Este texto puede parecer un lamento, o una reclamación. Pues no. Es un sereno y positivo manual simple de instrucciones. Es casi, como decimos en publicidad, una “llamada a la acción”. No lo ves, pero sonrío al escribirlo.

No es tan complicado. Conseguir una vida a prueba de golpes es un acto de supervivencia maravilloso.

Solo necesitas partir, por ejemplo, de una cierta dosis de injusticia. La justa para que haya cosas con las que no te sea fácil vivir en paz. Y/O elegir mal tus compañías. Que a fin de cuentas, viene a ser lo mismo en algún punto del camino.

Porque, primera aproximación: la justicia está en los libros. En la teoría. Y aquellos que la imparten profesionalmente tratan, en unas ocasiones más que en otras, o con mayor o menor acierto, de contrarrestar o generar un efecto Universal, algo contra lo que luchar es absurdo y agotador:

La vida es, por definición, profundamente injusta.

No es un lamento. Es recordar cómo son realmente las cosas. Métetelo en la cabeza. Es así. Por lo mismo que existen las flores o el viento. La vida es un constante desequilibrio tratando de equilibrarse. Y en el reparto de lo que para nosotros es bueno, no ha de ser diferente. Ninguna situación es equitativa del todo. Siempre habrá alguien que se llevará la mejor parte.

O, al menos, eso te puede parecer. Muchas veces te sorprenderías si vieras la misma situación que para ti es injusta, cómo también lo puede ser para quien está al otro lado.

Si, la vida no es justa, y por naturaleza. Deja de asentir en tus adentros. Deja de lamentarlo. Es absurdo. No patalees como un niño enrabietado y hazte responsable de tus propios actos. Cada vez que te quejas, te hundes más en el fango. Sobrevive. Lucha por traer hacia tu lado la balanza. Claro, y aquí viene el momento del “¿Y cómo?”. Será fácil o difícil pero voy a darte lo que para mí es un buen punto de partida:

¡Averigua cómo funcionan las cosas!

Toda la energía que inviertas en lamentos, protestas, quejidos, manifestaciones, agresiones, actos de repulsa, venganzas, comunicaciones al mundo, muestras de apoyo, o luchas solidarias… no sirve sin un plan, una intención, un efecto esperado. De hecho, normalmente y si no hay un sereno cálculo previo, se vuelve contra ti.

Gritar no siempre sirve. Es posible que sí, pero tras haber calculado bien los efectos  y hecho tus deberes. Para eso tendrás que usar algo que en el reparto de la vida te han dado: tu sustancia gris. La que alberga tu cráneo. El coco. Eso nos lleva a otra gran máxima:

Conoce cuáles son tus cartas en la partida, y úsalas bien.

Unos serán más creativos, otros más o menos sociables, otros, calculadores. Los hay que pueden conservar la calma y los hay apasionados y entregados. Cada uno de nosotros viene a esta partida de existir con unas cartas de la baraja. Y de nada sirve querer otras. No te canses ansiando las del de al lado, que nada conoces de sus miserias.

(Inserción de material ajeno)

-- ==== Sys2Proof/Laws/PerInstr.lean ====
section
/-! SUPPORT. Statements about every command, one lemma for each constructor. -/

namespace Sys2Proof.Laws

/-- The code and caller of a command lead a port back to that command (Table 12-4); a row that comes through no frame has
neither. -/
def FrameCode.Statement (i : Instr) : Prop :=
  (i.code.isSome = i.caller.isSome) ∧
  ∀ h c, i.caller = some h → i.code = some c → commandOf h c i.argBytes = some i

theorem FrameCode.resetNAssert :
    FrameCode.Statement .resetNAssert := ⟨rfl, fun _ _ hh => nomatch hh⟩

theorem FrameCode.resetNRelease (alloc : BitVec 2) (levels : LineLevels) (csLow : PerHost Bool) :
    FrameCode.Statement (.resetNRelease alloc levels csLow) := ⟨rfl, fun _ _ hh => nomatch hh⟩

theorem FrameCode.transactionBegin (h : HostId) :
    FrameCode.Statement (.transactionBegin h) := ⟨rfl, fun _ _ hh => nomatch hh⟩

theorem FrameCode.transactionEnd (h : HostId) (sdi : List Bool) :
    FrameCode.Statement (.transactionEnd h sdi) := ⟨rfl, fun _ _ hh => nomatch hh⟩

theorem FrameCode.responseReady (h : HostId) :
    FrameCode.Statement (.responseReady h) := ⟨rfl, fun _ _ hh => nomatch hh⟩

theorem FrameCode.nop (h : HostId) (args : List Byte) : FrameCode.Statement (.nop h args) :=
  ⟨rfl, fun _ _ hh hc => by cases hh; cases hc; rfl⟩

theorem FrameCode.status (h : HostId) (args : List Byte) : FrameCode.Statement (.status h args) :=
  ⟨rfl, fun _ _ hh hc => by cases hh; cases hc; rfl⟩

theorem FrameCode.defineSeq (h : HostId) (args : List Byte) : FrameCode.Statement (.defineSeq h args) :=
  ⟨rfl, fun _ _ hh hc => by cases hh; cases hc; rfl⟩

theorem FrameCode.deleteSeq (h : HostId) (args : List Byte) : FrameCode.Statement (.deleteSeq h args) :=
  ⟨rfl, fun _ _ hh hc => by cases hh; cases hc; rfl⟩

theorem FrameCode.readSeq (h : HostId) (args : List Byte) : FrameCode.Statement (.readSeq h args) :=
  ⟨rfl, fun _ _ hh hc => by cases hh; cases hc; rfl⟩

theorem FrameCode.createJob (h : HostId) (args : List Byte) : FrameCode.Statement (.createJob h args) :=
  ⟨rfl, fun _ _ hh hc => by cases hh; cases hc; rfl⟩

theorem FrameCode.armJob (h : HostId) (args : List Byte) : FrameCode.Statement (.armJob h args) :=
  ⟨rfl, fun _ _ hh hc => by cases hh; cases hc; rfl⟩

theorem FrameCode.disarmJob (h : HostId) (args : List Byte) : FrameCode.Statement (.disarmJob h args) :=
  ⟨rfl, fun _ _ hh hc => by cases hh; cases hc; rfl⟩

theorem FrameCode.startJob (h : HostId) (args : List Byte) : FrameCode.Statement (.startJob h args) :=
  ⟨rfl, fun _ _ hh hc => by cases hh; cases hc; rfl⟩

theorem FrameCode.abortJob (h : HostId) (args : List Byte) : FrameCode.Statement (.abortJob h args) :=
  ⟨rfl, fun _ _ hh hc => by cases hh; cases hc; rfl⟩

theorem FrameCode.deleteJob (h : HostId) (args : List Byte) : FrameCode.Statement (.deleteJob h args) :=
  ⟨rfl, fun _ _ hh hc => by cases hh; cases hc; rfl⟩

theorem FrameCode.jobStatus (h : HostId) (args : List Byte) : FrameCode.Statement (.jobStatus h args) :=
  ⟨rfl, fun _ _ hh hc => by cases hh; cases hc; rfl⟩

theorem FrameCode.fetchFrame (h : HostId) (args : List Byte) : FrameCode.Statement (.fetchFrame h args) :=
  ⟨rfl, fun _ _ hh hc => by cases hh; cases hc; rfl⟩

theorem FrameCode.flushFrames (h : HostId) (args : List Byte) : FrameCode.Statement (.flushFrames h args) :=
  ⟨rfl, fun _ _ hh hc => by cases hh; cases hc; rfl⟩

theorem FrameCode.setWindow (h : HostId) (args : List Byte) : FrameCode.Statement (.setWindow h args) :=
  ⟨rfl, fun _ _ hh hc => by cases hh; cases hc; rfl⟩

theorem FrameCode.clearWindow (h : HostId) (args : List Byte) : FrameCode.Statement (.clearWindow h args) :=
  ⟨rfl, fun _ _ hh hc => by cases hh; cases hc; rfl⟩

theorem FrameCode.acquireHold (h : HostId) (args : List Byte) : FrameCode.Statement (.acquireHold h args) :=
  ⟨rfl, fun _ _ hh hc => by cases hh; cases hc; rfl⟩

theorem FrameCode.renewHold (h : HostId) (args : List Byte) : FrameCode.Statement (.renewHold h args) :=
  ⟨rfl, fun _ _ hh hc => by cases hh; cases hc; rfl⟩

theorem FrameCode.releaseHold (h : HostId) (args : List Byte) : FrameCode.Statement (.releaseHold h args) :=
  ⟨rfl, fun _ _ hh hc => by cases hh; cases hc; rfl⟩

theorem FrameCode.claimExc (h : HostId) (args : List Byte) : FrameCode.Statement (.claimExc h args) :=
  ⟨rfl, fun _ _ hh hc => by cases hh; cases hc; rfl⟩

theorem FrameCode.requestCal (h : HostId) (args : List Byte) : FrameCode.Statement (.requestCal h args) :=
  ⟨rfl, fun _ _ hh hc => by cases hh; cases hc; rfl⟩

theorem FrameCode.setCalInterval (h : HostId) (args : List Byte) : FrameCode.Statement (.setCalInterval h args) :=
  ⟨rfl, fun _ _ hh hc => by cases hh; cases hc; rfl⟩

theorem FrameCode.readEvents (h : HostId) (args : List Byte) : FrameCode.Statement (.readEvents h args) :=
  ⟨rfl, fun _ _ hh hc => by cases hh; cases hc; rfl⟩

theorem FrameCode.hostReset (h : HostId) (args : List Byte) : FrameCode.Statement (.hostReset h args) :=
  ⟨rfl, fun _ _ hh hc => by cases hh; cases hc; rfl⟩

theorem FrameCode.trigEdge (h : HostId) :
    FrameCode.Statement (.trigEdge h) := ⟨rfl, fun _ _ hh => nomatch hh⟩

theorem FrameCode.xtEdge (n : XtLine) :
    FrameCode.Statement (.xtEdge n) := ⟨rfl, fun _ _ hh => nomatch hh⟩

theorem FrameCode.periodExpiry (j : JobId) :
    FrameCode.Statement (.periodExpiry j) := ⟨rfl, fun _ _ hh => nomatch hh⟩

theorem FrameCode.triggerPresented (o : Origin) :
    FrameCode.Statement (.triggerPresented o) := ⟨rfl, fun _ _ hh => nomatch hh⟩

theorem FrameCode.stepComplete (code : BitVec 12) :
    FrameCode.Statement (.stepComplete code) := ⟨rfl, fun _ _ hh => nomatch hh⟩

theorem FrameCode.calibrationComplete (result : CalResult) :
    FrameCode.Statement (.calibrationComplete result) := ⟨rfl, fun _ _ hh => nomatch hh⟩

theorem FrameCode.settleExpiry :
    FrameCode.Statement .settleExpiry := ⟨rfl, fun _ _ hh => nomatch hh⟩

theorem FrameCode.deadlineExpiry (j : JobId) :
    FrameCode.Statement (.deadlineExpiry j) := ⟨rfl, fun _ _ hh => nomatch hh⟩

theorem FrameCode.leaseExpiry (g : GroupId) :
    FrameCode.Statement (.leaseExpiry g) := ⟨rfl, fun _ _ hh => nomatch hh⟩

theorem FrameCode.triggerLineFallingEdge (l : Line) :
    FrameCode.Statement (.triggerLineFallingEdge l) := ⟨rfl, fun _ _ hh => nomatch hh⟩

end Sys2Proof.Laws
end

Un reo jamás se fugará por gritar, manifestarse, o agredir a nadie. Tendrá que hacer un cálculo metódico, paciente y meticuloso de sus posibilidades y de sus oportunidades.

Saber “cómo funcionan las cosas” es la clave. Jamás lo olvides. Porque, traigo noticias: eres prisionero de una vida que funciona con sus propias reglas, y no tienen que ser las tuyas.

Sentencias injustas las reparte la vida todos los días. Averigua cómo cambiar eso. Calcula bien. Piensa cada paso:

No reacciones jamás sin un plan.

O te saldrán sabañones hasta en los ojos. Trágate el ego, por muy amargo que sepa. No es útil.

Soy padre divorciado. La vida me ha enseñado mucho. Pero en perfecta simetría al otro lado hay madres injustamente tratadas. Tú puedes ser un joven en una familia que te impone creencias diferentes a las tuyas, o una trabajadora en un entorno machista, un becario maltratado, o simplemente un contribuyente español. Hay tantos casos como personas. Y dentro de cada vida, mil ejemplos.

Puedes conseguir una vida a prueba de golpes, si centras toda tu energía en conocerte, aprender cómo funcionan las cosas, y actuar siempre con un plan.

No será mezquino, si tus objetivos son nobles. Jamás se consiguió una causa justa actuando sin orden ni concierto.

Los demás, que pataleen, lloren o agredan. Mejor estar ocupado en saber cómo funciona esto de vivir.